TBD (to be part of DB Architecture for NUMA)
If the impact of NUMA on database transaction processing performance were understood and clearly communicated, databases could have been architected from the beginning to work with the SQL Server NUMA and TCP/IP port mapping features. Then threads running on a given node primarily access pages local to that node.
If this forethought had been neglected, then one option is to re-architect both the database and application, which will probably involve changing the primary key of the core tables. Otherwise, accept that scaling on multi-socket systems is not going to be what might have been expected.
Furthermore, the Xeon E7 processor, commonly used in 4-socket systems, has the SMB feature for doubling memory capacity. As mentioned earlier, this must incur some penalty in memory latency. In the model above, scaling is:
1P -> 2P = 1.45X, 2P -> 4P = 1.56X and
1P -> 4P = 2.26X
The estimate here is that the SMB has an 11% performance penalty. If the doubling of memory capacity (or other functionality) was not needed, then it might have been better to leave off the SMB. There is 4-waay Xeon E5 4600-series, but one processor is 2-hops away, which introduces its own issues.
There is a paucity of comparable benchmark results to support meaningful quantitative analysis. In fact, it would seem that the few benchmarks available employ configuration variations with the intent to prevent insight. Below are TPC-E results from Lenovo on Xeon E5 and 7 v4, at 2 and 4-sockets respectively.

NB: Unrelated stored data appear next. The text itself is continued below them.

/-- The scalar integer forms with three sources and one result (R171 to R179). -/
def scalarForm : Instr → Option ScalarForm
  | .sadd w => some ⟨0x01#8, w, w.ty, w.ty, w.ty, w.ty, fun a b _ => intAdd w.ty w.md a b⟩
  | .ssub w => some ⟨0x02#8, w, w.ty, w.ty, w.ty, w.ty, fun a b _ => intSub w.ty w.md a b⟩
  | .smul w => some ⟨0x03#8, w, w.ty, w.ty, w.ty, w.ty, fun a b _ => intMul w.ty w.md a b⟩
  | .smulh w => some ⟨0x04#8, w, w.ty, w.ty, w.ty, w.ty, fun a b _ => intMulh w.ty a b⟩
  | .sdiv w => some ⟨0x05#8, w, w.ty, w.ty, w.ty, w.ty, fun a b _ => intDiv w.ty a b⟩
  | .srem w => some ⟨0x06#8, w, w.ty, w.ty, w.ty, w.ty, fun a b _ => intRem w.ty a b⟩
  | .sand w => some ⟨0x07#8, w, w.ty, w.ty, w.ty, w.ty, fun a b _ => a &&& b⟩
  | .sor w => some ⟨0x08#8, w, w.ty, w.ty, w.ty, w.ty, fun a b _ => a ||| b⟩
  | .sxor w => some ⟨0x09#8, w, w.ty, w.ty, w.ty, w.ty, fun a b _ => a ^^^ b⟩
  | .sshl w => some ⟨0x0A#8, w, w.ty, .n32, w.ty, w.ty, fun a b _ => bitShl (opWidth w.ty) a b⟩
  | .sshr w => some ⟨0x0B#8, w, w.ty, .n32, w.ty, w.ty, fun a b _ => bitShr (opWidth w.ty) a b⟩
  | .ssar w => some ⟨0x0C#8, w, w.ty, .n32, w.ty, w.ty, fun a b _ => bitSar (opWidth w.ty) a b⟩
  | .srot w => some ⟨0x0D#8, w, w.ty, .n32, w.ty, w.ty, fun a b _ => bitRot (opWidth w.ty) a b⟩
  | .smin w => some ⟨0x0E#8, w, w.ty, w.ty, w.ty, w.ty, fun a b _ => intMin w.ty a b⟩
  | .smax w => some ⟨0x0F#8, w, w.ty, w.ty, w.ty, w.ty, fun a b _ => intMax w.ty a b⟩
  | .scmp w => some ⟨0x10#8, w, w.ty, w.ty, w.ty, w.ty, fun a b _ => (intTest w.ty (mdSUB w.md).toNat a b).toNat⟩
  | .ssel w => some ⟨0x11#8, w, .none, w.ty, w.ty, w.ty, fun a b c => if a = 1 then b else c⟩
  | .smov w => some ⟨0x12#8, w, w.ty, w.ty, w.ty, w.ty, fun a _ _ => a⟩
  | .sclz w => some ⟨0x14#8, w, w.ty, w.ty, w.ty, w.ty, fun a _ _ => bitClz (opWidth w.ty) a⟩
  | .spopc w => some ⟨0x15#8, w, w.ty, w.ty, w.ty, w.ty, fun a _ _ => bitPopc (opWidth w.ty) a⟩
  | .sbfx w => some ⟨0x16#8, w, w.ty, .n32, w.ty, w.ty, fun a b _ => bitBfx w.ty a b⟩
  | .sbfi w => some ⟨0x17#8, w, w.ty, .n32, w.ty, w.ty, fun a b c => bitBfi w.ty a b c⟩
  | _ => none

/-- A scalar floating form. -/
structure ScalarFloat where
  op : BitVec 8
  w : Fields
  ta : Ty
  tb : Ty
  tc : Ty
  td : Ty
  f : Mode → Nat → Nat → Nat → Nat × BitVec 5

/-- The scalar floating forms (R193, R194, R210). -/
def scalarFloat : Instr → Option ScalarFloat
  | .sfadd w => some ⟨0x18#8, w, w.ty, w.ty, .none, w.ty, fun rm a b _ => fpAdd w.ty w.md rm 0 a b⟩
  | .sfmul w => some ⟨0x19#8, w, w.ty, w.ty, .none, w.ty, fun rm a b _ => fpMul w.ty w.md rm 0 a b⟩
  | .sffma w => some ⟨0x1A#8, w, w.ty, w.ty, w.ty, w.ty, fun rm a b c => fpFma w.ty w.md rm 0 a b c⟩
  | .sfcvt w => some ⟨0x1B#8, w, subTy w, .none, .none, w.ty,
      fun rm a _ _ => if ¬ (subTy w).isFloat then cvtFromInt (subTy w) w.ty rm (mdSAT w.md) 0 a else if w.ty.isFloat then cvtFloat (subTy w) w.ty rm (mdSAT w.md) 0 a else cvtToInt (subTy w) w.ty rm (mdSAT w.md) 0 a⟩
  | _ => none

/-- A vector form with a register result: the types of its sources, the width of its result, the row of R145, and its function of one lane. -/
structure VectorForm where
  op : BitVec 8
  w : Fields
  ta : Ty
  tb : Ty
  tc : Ty
  wd : Nat
  k : Affine
  f : Nat → Nat → Nat → Nat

|E5-2699 v4||2||44||88||512GB (16x32)||3x17 R5||4,938.14||-|
|E7-8890 v4||4||96||192||4TB (64x64)||5x16 R5||9,068.00||-|
It would seem that scaling from 2P to 4P is outstanding at 1.915X. But there is a 9% increase in cores per socket from 22 to 24. Factoring this in, the scaling is 1.756X, although scaling versus core count should be moderately less than linear. Then there is the difference in memory, from 256GB per socket to 1TB per socket. Impressive, but how much did it actually contribute? Or did it just make up for the SMB extra latency? Note that TPC-E does have an intermediate level of memory locality, to a lesser extent than TPC-C.
The details of the current Intel Hyper-Threading implementation are discussed elsewhere. The purpose of Hyper-Threading is to make use of the dead cycles that occur during memory access or other long latency operations. Hyper-threading is an alternative solution to the memory latency problem. Work arounds are good, but there are times when it is necessary to attack the problem directly. Single thread performance is important, perhaps second after overall system throughput.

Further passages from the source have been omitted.